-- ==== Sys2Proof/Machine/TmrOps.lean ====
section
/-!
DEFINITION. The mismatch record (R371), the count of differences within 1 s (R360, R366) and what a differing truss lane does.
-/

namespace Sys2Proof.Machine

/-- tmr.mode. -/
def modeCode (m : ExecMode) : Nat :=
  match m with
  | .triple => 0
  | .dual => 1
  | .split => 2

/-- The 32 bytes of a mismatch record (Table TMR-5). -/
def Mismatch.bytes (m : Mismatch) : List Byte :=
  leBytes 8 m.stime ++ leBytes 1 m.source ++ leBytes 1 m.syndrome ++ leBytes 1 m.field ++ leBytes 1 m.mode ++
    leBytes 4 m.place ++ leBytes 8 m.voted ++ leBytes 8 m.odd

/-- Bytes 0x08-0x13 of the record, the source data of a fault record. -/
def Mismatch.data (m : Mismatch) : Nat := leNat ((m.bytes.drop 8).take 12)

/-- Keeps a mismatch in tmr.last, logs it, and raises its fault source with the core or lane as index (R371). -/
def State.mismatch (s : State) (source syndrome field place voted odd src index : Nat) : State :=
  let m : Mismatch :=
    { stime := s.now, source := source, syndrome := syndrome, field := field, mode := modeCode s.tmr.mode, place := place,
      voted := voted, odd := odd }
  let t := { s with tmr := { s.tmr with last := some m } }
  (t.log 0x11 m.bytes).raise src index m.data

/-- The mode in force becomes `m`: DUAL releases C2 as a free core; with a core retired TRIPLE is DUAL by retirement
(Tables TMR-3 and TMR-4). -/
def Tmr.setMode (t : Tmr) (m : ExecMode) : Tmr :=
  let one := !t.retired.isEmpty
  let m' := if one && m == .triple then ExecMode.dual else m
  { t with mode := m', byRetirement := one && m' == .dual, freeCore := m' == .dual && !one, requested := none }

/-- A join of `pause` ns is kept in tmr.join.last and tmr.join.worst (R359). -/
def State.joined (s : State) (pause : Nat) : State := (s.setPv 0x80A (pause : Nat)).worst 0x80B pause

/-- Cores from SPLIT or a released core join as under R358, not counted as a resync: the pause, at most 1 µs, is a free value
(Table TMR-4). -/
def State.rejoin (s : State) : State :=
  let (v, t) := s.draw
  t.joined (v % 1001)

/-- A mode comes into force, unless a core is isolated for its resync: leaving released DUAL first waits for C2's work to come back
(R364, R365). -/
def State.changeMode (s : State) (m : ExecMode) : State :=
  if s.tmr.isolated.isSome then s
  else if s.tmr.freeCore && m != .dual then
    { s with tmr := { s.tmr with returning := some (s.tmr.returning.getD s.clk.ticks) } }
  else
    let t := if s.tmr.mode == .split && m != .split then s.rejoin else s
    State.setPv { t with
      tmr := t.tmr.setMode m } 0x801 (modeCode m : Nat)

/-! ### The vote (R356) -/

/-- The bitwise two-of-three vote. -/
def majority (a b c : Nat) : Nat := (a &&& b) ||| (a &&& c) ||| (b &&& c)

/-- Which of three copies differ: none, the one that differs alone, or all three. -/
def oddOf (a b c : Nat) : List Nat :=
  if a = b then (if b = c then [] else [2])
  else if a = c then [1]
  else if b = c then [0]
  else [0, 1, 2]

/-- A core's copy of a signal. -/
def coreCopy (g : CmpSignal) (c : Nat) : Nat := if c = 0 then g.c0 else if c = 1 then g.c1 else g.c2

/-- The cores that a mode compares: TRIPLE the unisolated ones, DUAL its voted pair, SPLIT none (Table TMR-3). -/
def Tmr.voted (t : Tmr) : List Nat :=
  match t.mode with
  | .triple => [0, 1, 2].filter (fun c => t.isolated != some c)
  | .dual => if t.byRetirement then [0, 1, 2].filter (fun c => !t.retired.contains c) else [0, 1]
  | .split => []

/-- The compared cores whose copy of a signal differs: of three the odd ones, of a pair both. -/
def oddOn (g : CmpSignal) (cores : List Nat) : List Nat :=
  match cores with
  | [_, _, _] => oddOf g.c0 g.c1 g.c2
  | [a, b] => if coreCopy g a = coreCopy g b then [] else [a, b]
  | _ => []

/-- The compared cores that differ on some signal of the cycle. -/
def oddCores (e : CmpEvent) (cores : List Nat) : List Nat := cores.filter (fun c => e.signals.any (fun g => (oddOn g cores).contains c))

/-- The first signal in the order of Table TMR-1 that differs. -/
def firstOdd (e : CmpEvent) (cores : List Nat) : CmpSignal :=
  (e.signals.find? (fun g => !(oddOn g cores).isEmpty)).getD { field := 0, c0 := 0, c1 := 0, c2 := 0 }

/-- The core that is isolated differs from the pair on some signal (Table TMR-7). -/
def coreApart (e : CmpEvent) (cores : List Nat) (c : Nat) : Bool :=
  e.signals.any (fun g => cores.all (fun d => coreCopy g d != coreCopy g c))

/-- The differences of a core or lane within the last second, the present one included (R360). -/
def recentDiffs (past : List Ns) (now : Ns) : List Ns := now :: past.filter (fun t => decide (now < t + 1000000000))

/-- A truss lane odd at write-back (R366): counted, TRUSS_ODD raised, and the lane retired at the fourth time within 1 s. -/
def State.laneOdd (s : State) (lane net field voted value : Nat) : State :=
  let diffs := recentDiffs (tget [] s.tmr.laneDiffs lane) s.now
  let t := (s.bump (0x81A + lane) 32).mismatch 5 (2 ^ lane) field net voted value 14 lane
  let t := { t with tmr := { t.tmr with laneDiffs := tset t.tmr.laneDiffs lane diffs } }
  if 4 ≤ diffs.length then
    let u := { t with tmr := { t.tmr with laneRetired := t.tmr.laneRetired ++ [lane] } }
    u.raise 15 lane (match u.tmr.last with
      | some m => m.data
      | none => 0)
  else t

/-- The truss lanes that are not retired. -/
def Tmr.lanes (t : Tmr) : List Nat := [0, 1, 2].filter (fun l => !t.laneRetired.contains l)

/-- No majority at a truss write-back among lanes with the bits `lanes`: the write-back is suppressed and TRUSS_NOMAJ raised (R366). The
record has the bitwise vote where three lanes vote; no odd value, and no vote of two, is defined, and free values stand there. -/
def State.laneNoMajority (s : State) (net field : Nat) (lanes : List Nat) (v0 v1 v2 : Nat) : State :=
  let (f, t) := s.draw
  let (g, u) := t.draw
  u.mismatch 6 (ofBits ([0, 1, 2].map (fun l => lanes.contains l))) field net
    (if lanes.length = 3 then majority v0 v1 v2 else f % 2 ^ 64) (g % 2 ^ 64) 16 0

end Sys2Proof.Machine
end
● ● ● ● ● ● ●
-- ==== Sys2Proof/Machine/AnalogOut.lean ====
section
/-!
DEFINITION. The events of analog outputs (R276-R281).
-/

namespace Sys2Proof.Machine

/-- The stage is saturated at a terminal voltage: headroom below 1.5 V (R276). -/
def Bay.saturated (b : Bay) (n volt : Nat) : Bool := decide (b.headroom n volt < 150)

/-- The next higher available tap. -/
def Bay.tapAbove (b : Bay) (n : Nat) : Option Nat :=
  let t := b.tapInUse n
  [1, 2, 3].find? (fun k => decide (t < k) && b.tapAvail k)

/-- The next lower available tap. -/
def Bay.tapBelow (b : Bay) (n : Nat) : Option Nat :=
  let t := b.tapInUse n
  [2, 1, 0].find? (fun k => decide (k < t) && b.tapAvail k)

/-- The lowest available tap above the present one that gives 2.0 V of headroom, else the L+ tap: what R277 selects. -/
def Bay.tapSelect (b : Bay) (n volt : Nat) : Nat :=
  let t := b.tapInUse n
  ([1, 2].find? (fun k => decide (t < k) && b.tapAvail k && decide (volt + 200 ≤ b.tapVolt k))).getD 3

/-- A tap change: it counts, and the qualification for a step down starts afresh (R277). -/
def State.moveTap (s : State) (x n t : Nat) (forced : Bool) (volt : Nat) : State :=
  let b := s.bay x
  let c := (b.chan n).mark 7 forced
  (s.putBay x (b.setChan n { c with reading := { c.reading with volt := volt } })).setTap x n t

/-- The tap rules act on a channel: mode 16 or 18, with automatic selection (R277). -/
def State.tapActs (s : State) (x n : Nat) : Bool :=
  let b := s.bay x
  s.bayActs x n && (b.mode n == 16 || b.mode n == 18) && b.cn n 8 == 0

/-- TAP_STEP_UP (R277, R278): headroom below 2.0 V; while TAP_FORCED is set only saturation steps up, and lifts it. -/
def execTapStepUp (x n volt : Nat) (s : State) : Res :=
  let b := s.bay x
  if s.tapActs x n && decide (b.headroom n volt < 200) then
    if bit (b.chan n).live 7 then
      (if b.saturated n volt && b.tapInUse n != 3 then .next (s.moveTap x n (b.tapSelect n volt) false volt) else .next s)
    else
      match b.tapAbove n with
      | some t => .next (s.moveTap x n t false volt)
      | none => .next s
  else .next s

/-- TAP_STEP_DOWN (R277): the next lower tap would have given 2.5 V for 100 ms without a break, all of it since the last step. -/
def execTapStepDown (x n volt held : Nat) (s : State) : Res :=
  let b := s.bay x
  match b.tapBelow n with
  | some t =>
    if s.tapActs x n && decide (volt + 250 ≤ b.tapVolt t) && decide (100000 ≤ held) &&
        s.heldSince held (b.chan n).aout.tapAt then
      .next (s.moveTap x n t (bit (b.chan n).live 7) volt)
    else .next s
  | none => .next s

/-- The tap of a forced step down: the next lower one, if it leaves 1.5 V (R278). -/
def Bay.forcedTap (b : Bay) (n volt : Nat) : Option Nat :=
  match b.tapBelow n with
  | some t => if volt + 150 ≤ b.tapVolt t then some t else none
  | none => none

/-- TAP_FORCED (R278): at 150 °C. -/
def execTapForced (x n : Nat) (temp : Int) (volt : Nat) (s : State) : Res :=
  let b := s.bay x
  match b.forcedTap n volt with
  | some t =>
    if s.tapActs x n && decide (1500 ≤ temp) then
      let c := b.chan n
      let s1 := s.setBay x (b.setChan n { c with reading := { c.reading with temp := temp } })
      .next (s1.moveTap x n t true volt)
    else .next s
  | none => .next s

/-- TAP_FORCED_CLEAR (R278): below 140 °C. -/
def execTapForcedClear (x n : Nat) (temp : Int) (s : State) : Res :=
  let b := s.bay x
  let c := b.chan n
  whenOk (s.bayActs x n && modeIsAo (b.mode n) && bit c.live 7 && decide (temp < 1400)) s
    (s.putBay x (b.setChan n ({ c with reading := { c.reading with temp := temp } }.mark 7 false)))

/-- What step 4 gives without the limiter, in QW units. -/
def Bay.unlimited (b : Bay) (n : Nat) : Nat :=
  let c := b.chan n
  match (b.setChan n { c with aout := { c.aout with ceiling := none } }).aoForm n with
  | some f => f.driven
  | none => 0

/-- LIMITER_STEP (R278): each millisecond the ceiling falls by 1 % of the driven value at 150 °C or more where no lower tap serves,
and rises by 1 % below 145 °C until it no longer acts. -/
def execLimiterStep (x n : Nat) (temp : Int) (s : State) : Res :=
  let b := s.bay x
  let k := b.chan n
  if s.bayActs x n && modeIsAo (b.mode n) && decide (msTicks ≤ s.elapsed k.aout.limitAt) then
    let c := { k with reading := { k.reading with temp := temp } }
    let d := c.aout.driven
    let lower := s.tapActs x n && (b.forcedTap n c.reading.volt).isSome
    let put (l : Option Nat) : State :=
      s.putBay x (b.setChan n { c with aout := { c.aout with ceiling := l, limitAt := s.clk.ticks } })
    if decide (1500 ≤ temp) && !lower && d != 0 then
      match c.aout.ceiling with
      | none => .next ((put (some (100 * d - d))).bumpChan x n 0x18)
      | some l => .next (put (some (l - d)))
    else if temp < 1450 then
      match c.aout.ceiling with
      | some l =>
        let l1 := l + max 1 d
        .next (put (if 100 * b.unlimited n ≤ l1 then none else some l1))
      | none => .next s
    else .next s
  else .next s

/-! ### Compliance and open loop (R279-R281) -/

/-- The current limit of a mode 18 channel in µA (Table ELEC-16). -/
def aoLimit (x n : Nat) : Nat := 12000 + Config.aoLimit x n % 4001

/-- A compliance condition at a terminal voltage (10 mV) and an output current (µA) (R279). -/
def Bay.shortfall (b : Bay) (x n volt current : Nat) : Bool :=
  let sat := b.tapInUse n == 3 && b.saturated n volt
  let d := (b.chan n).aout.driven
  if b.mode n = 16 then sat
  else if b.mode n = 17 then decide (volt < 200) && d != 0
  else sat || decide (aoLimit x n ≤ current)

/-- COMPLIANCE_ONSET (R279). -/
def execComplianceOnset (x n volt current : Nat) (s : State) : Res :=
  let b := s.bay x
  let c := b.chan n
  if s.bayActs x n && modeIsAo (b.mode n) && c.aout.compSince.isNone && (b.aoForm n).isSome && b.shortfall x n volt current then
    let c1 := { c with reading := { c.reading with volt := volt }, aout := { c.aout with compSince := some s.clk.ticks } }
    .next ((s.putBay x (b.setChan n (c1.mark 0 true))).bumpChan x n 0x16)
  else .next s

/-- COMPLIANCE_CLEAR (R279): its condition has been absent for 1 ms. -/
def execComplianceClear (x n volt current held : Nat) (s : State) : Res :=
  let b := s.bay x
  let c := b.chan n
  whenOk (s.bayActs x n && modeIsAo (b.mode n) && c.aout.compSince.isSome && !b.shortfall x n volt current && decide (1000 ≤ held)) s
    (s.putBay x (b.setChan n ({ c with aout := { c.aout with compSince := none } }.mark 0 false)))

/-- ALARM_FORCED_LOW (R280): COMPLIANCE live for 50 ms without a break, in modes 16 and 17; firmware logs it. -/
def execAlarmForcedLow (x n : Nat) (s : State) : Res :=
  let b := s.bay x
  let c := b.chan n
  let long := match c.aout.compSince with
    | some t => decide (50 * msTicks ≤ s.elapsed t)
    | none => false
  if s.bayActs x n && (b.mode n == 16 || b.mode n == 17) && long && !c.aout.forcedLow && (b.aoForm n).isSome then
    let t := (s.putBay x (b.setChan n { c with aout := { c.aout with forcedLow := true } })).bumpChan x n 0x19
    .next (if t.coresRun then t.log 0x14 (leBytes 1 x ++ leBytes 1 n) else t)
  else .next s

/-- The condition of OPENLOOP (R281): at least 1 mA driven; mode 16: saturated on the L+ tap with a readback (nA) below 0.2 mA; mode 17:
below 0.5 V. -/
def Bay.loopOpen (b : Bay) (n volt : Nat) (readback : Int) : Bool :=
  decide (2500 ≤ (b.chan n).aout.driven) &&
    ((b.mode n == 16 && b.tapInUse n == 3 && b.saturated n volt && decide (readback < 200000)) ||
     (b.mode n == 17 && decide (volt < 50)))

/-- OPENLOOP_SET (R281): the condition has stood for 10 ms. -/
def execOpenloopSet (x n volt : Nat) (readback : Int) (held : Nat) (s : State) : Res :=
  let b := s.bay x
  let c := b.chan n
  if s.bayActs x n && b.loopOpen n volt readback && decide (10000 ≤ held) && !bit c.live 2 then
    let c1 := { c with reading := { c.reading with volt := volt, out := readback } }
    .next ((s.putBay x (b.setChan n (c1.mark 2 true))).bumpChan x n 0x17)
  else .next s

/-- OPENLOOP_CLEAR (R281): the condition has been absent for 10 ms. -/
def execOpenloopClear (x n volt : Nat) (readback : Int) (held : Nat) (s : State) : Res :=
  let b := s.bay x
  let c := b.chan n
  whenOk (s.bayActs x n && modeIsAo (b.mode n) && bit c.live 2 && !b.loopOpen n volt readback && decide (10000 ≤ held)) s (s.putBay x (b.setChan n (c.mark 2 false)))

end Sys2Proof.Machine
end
● ● ● ● ● ● ●
*Work request*
What is the number of lines in the entries above that contain the string "available"? Reply with the number and nothing more.

*Exercise answer*
3